# Elgin 725 Electric



## dombox40 (Oct 20, 2008)

Anybody interested there are three of these on the evil bay at the moment from two different sellers, one is working two are not dont know if they can be repaired I think there are very few spares for these. I am sure Paul or Larry would know the awnser to this.


----------



## martinus_scriblerus (Sep 29, 2008)

dombox40 said:


> Anybody interested there are three of these on the evil bay at the moment from two different sellers, one is working two are not dont know if they can be repaired I think there are very few spares for these. I am sure Paul or Larry would know the awnser to this.

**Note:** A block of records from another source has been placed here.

-- ==== Sys2Proof/Laws/State.lean ====
section
/-! SUPPORT. One lemma per field per register write of Machine/Ops.lean, true by rfl, so that no proof unfolds a record
update. -/

namespace Sys2Proof.Machine

@[simp] theorem State.setA_a (s : State) (v : Byte) : (s.setA v).a = v := rfl
@[simp] theorem State.setA_x (s : State) (v : Byte) : (s.setA v).x = s.x := rfl
@[simp] theorem State.setA_y (s : State) (v : Byte) : (s.setA v).y = s.y := rfl
@[simp] theorem State.setA_sp (s : State) (v : Byte) : (s.setA v).sp = s.sp := rfl
@[simp] theorem State.setA_pc (s : State) (v : Byte) : (s.setA v).pc = s.pc := rfl
@[simp] theorem State.setA_p (s : State) (v : Byte) : (s.setA v).p = s.p := rfl
@[simp] theorem State.setA_nmiPending (s : State) (v : Byte) : (s.setA v).nmiPending = s.nmiPending := rfl
@[simp] theorem State.setA_priorMask (s : State) (v : Byte) : (s.setA v).priorMask = s.priorMask := rfl
@[simp] theorem State.setA_mem (s : State) (v : Byte) : (s.setA v).mem = s.mem := rfl
@[simp] theorem State.setA_plat (s : State) (v : Byte) : (s.setA v).plat = s.plat := rfl
@[simp] theorem State.setA_cycles (s : State) (v : Byte) : (s.setA v).cycles = s.cycles := rfl
@[simp] theorem State.setA_draws (s : State) (v : Byte) : (s.setA v).draws = s.draws := rfl
@[simp] theorem State.setA_inputs (s : State) (v : Byte) : (s.setA v).inputs = s.inputs := rfl
@[simp] theorem State.setA_halts (s : State) (v : Byte) : (s.setA v).halts = s.halts := rfl
@[simp] theorem State.setA_resPin (s : State) (v : Byte) : (s.setA v).resPin = s.resPin := rfl
@[simp] theorem State.setA_cfg (s : State) (v : Byte) : (s.setA v).cfg = s.cfg := rfl

@[simp] theorem State.setX_a (s : State) (v : Byte) : (s.setX v).a = s.a := rfl
@[simp] theorem State.setX_x (s : State) (v : Byte) : (s.setX v).x = v := rfl
@[simp] theorem State.setX_y (s : State) (v : Byte) : (s.setX v).y = s.y := rfl
@[simp] theorem State.setX_sp (s : State) (v : Byte) : (s.setX v).sp = s.sp := rfl
@[simp] theorem State.setX_pc (s : State) (v : Byte) : (s.setX v).pc = s.pc := rfl
@[simp] theorem State.setX_p (s : State) (v : Byte) : (s.setX v).p = s.p := rfl
@[simp] theorem State.setX_nmiPending (s : State) (v : Byte) : (s.setX v).nmiPending = s.nmiPending := rfl
@[simp] theorem State.setX_priorMask (s : State) (v : Byte) : (s.setX v).priorMask = s.priorMask := rfl
@[simp] theorem State.setX_mem (s : State) (v : Byte) : (s.setX v).mem = s.mem := rfl
@[simp] theorem State.setX_plat (s : State) (v : Byte) : (s.setX v).plat = s.plat := rfl
@[simp] theorem State.setX_cycles (s : State) (v : Byte) : (s.setX v).cycles = s.cycles := rfl
@[simp] theorem State.setX_draws (s : State) (v : Byte) : (s.setX v).draws = s.draws := rfl
@[simp] theorem State.setX_inputs (s : State) (v : Byte) : (s.setX v).inputs = s.inputs := rfl
@[simp] theorem State.setX_halts (s : State) (v : Byte) : (s.setX v).halts = s.halts := rfl
@[simp] theorem State.setX_resPin (s : State) (v : Byte) : (s.setX v).resPin = s.resPin := rfl
@[simp] theorem State.setX_cfg (s : State) (v : Byte) : (s.setX v).cfg = s.cfg := rfl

Ken I am seeing the guy with two for sale. Where is the third (can't seem to find it)?


----------



## dombox40 (Oct 20, 2008)

martinus_scriblerus said:


> dombox40 said:
> 
> 
> > Anybody interested there are three of these on the evil bay at the moment from two different sellers, one is working two are not dont know if they can be repaired I think there are very few spares for these. I am sure Paul or Larry would know the awnser to this.
> ...


Item No 360372604114 Dave this is the one that is working very rare to see one let alone three at the same time.


----------



## dombox40 (Oct 20, 2008)

Anybody here bidding on these as it,s the same bidder on all three of these watches.


----------



## martinus_scriblerus (Sep 29, 2008)

Not me.

I see the two that sold yesterday went to diferent bidders. The one has the lead bid on the watch that is yet unsold.


----------